A minute later Conway Grinder came in, looked at me and nodded as he walked past, took a seat on the front row and stuck a match in his mouth. Then the little man with the chipped tooth who’d confronted me outside the Moran Building entered the courtroom and took a seat against the far wall. He twitched nervously and looked at nothing but the flag; I don’t think he saw me. I wondered what was in the
briefcase he was carrying. By ten past nine the room was full and rumbling. Suddenly the rumbling stopped.
It was Tony Fluto, no question about it, hulking but dapper, hair and flesh of pewter, eyes sweeping the room like scythes. He moved down the center aisle, wordless and resolute, more annoyed than frightened at being where he was. Two young counselors fluttered around him, eyes white, mouths desperate, foreheads bright with sweat. When you work for guys like Fluto, it’s peaches and cream unless you lose or develop a conscience. Then it’s dreams of chemicals in the eyes and bombs in the car and quotes on a coach ticket to Brazil, one-way. A third man, Fluto’s chief counsel at a guess, trailed behind the others, lithe and luxuriously groomed, even more indomitable than his client.
Fluto had been in court before. He led his entourage to the table nearest the jury box, took a seat in the center chair, and prepared himself to wait. The glance he threw at the bailiff almost knocked him over. Briefly, Fluto swiveled so he could see the rest of us, but the rest of us didn’t interest him. His lawyers arranged themselves around him like thorns around a rose, fishing briefs and motions from their satchels and Maalox and mints from their vests.
My eyes were still on Fluto when I saw him nod, grimly and silently, to someone coming in behind me. I turned and looked into the sky-blue eyes of James Blair. He frowned when he saw me, started to say something and stopped, then took a seat several rows in front of me. When I looked back at Fluto, he was facing forward once again, his back as broad and erect as a gravestone. A dozen feet away from him Conway Grinder’s jaw was bulging. I was glad I couldn’t see his eyes. Fluto’s chief counsel walked over to the man with the chipped tooth and whispered something that caused the man to swear.

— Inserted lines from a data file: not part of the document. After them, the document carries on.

-- ==== Sys2Proof/Certificates/Slice0/Obligations.lean ====
section
/-! DEFINITION. The statements about the GZ460. A request answered with r leaves answered p r u, where u is the state with the
command's own effect; a refused one leaves refusedAs i p r s. On the sales port a request acts on endStream .sales s (R163). -/

open Sys2Proof Sys2Proof.Machine

/-! ### The step -/

/-- The command at the front of the queue, which is the model's (assumption 7), is taken and carried out with the rest of the queue
waiting. -/
def Obligations.StepRunsFrontCommand : Prop :=
  ∀ (c : Instr) (rest : List Instr) (s : State),
    s.pending = c :: rest → step s = exec c { s with pending := rest }

/-- The model's choice (assumption 4): a step with no command waiting is one millisecond. Every running timer has one millisecond
less left, down to 0; the records, the settings, the events and the replies stand. -/
def Obligations.IdleStepCountsTimersDown : Prop :=
  ∀ s : State, s.pending = [] → s.powered = true →
    ∃ t, step s = .next t ∧
      (∀ d, (t.sess d).supervision = (s.sess d).supervision.map (· - 1) ∧
        (t.sess d).waitTimer = (s.sess d).waitTimer.map (· - 1) ∧
        (t.sess d).settleTimer = (s.sess d).settleTimer.map (· - 1) ∧
        (t.sess d).graceTimer = (s.sess d).graceTimer.map (· - 1) ∧
        (t.sess d).exceedTimer = (s.sess d).exceedTimer.map (· - 1) ∧
        (t.sess d).tankTimer = (s.sess d).tankTimer.map (· - 1) ∧
        (t.unit.get d).switchTimer = (s.unit.get d).switchTimer.map (· - 1) ∧
        (t.sess d).phase = (s.sess d).phase ∧ (t.sess d).rampClock = (s.sess d).rampClock ∧
        (t.sess d).mass = (s.sess d).mass ∧ (t.unit.get d).permit = (s.unit.get d).permit) ∧
      (∀ b, t.bank b = { s.bank b with staleTimer := (s.bank b).staleTimer.map (· - 1) }) ∧
      t.inv.ambient = { s.inv.ambient with staleTimer := s.inv.ambient.staleTimer.map (· - 1) } ∧
      t.cold = { s.cold with
        rechargeTimer := s.cold.rechargeTimer - 1,
        chiller := { s.cold.chiller with staleTimer := s.cold.chiller.staleTimer.map (· - 1) } } ∧
      t.lane.refill = { s.lane.refill with switchTimer := s.lane.refill.switchTimer.map (· - 1) } ∧
      t.lane.waitList.map (·.yieldTimer) = s.lane.waitList.map (fun w => w.yieldTimer.map (· - 1)) ∧
      t.auth.entries = s.auth.entries.map (fun e => { e with timer := e.timer.map (· - 1) }) ∧
      t.lane.valves = s.lane.valves ∧ t.port = s.port ∧ t.ramp = s.ramp ∧ t.meter = s.meter ∧ t.log = s.log ∧
      t.fault = s.fault ∧ t.pending = []

/-- The laws that the statements below say every step keeps hold right after reset. -/
def Obligations.LawsHoldAtReset : Prop :=
  claimsLawful State.reset = true ∧ linesLawful State.reset = true ∧ massesLawful State.reset = true ∧
  severitiesLawful State.reset = true ∧ arrayLawful State.reset = true ∧ authLawful State.reset = true ∧
  sessionsLawful State.reset = true ∧ lanesLawful State.reset = true ∧ requestsLawful State.reset = true ∧
  waitersServed State.reset = true

/-! ### What all requests and frames have in common -/

/-- R193, fourth and fifth checks, and R194: a command on a port outside its roles is refused WRONG_PORT, and one whose payload does
not hold its values in the form of R192 is refused by its own checks. Either changes nothing but the reply slot, the sales port's
stream mode (R163) and the calibration window's count (R124). Where among a command's own checks a payload out of form is found is the
model's reading (assumption 5). -/
def Obligations.WrongPortOrPayloadRefused : Prop :=
  ∀ (i : Instr) (s : State) (p : Port) (roles : Port → Bool),
    requestPort i = some (p, roles) → s.powered = true →
      (roles p = false → exec i s = .next (refusedAs i p (refuse .wrongPort) s)) ∧
      (roles p = true → i.framed = none → (∀ d n, i ≠ .readSession (.disp d) (some n)) →
        ∃ r, r.status ≠ .ok ∧ exec i s = .next (refusedAs i p r s))

/-- R194: a request answered with any status but OK has changed no state but the reply slot, the stream mode and the window's
count, TABLE_END apart. Which refused EXPORT_START keeps stream mode is the model's reading (assumption 21). -/
def Obligations.RefusedRequestChangesNothing : Prop :=
  ∀ (i : Instr) (s t : State) (p : Port) (roles : Port → Bool),
    requestPort i = some (p, roles) → (∀ q, i ≠ .tableEnd q) → s.powered = true → exec i s = .next t →
      (t.port.slots.get p).status ≠ .ok → t = refusedAs i p (t.port.slots.get p) s

/-- R182: at each change of the station mode MODE_CHANGED stands in the event sets of the plant and sales ports, but for the
resets and the loss of power, which empty the sets (R195). -/
def Obligations.ModeChangeAddsEvents : Prop :=
  ∀ (i : Instr) (s t : State),
    i ≠ .powerOnReset → i ≠ .warmReset → i ≠ .powerLoss → exec i s = .next t → t.fault.mode ≠ s.fault.mode →
      t.port.plantEvents.modeChanged = true ∧ t.port.salesEvents.modeChanged = true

The bailiff’s eyes popped open once again as Tolson and his assistant swept into the room, looking harried but confident. Tolson flashed me the thumbs up sign as he walked past, then sat at the second counsel table on which his assistant arranged papers like the china for a twelve-course meal. Tolson didn’t look at Fluto, and vice versa, but each man’s mind must have been on the other. This was war and they were the generals. I sat back and got ready to enjoy a good fight.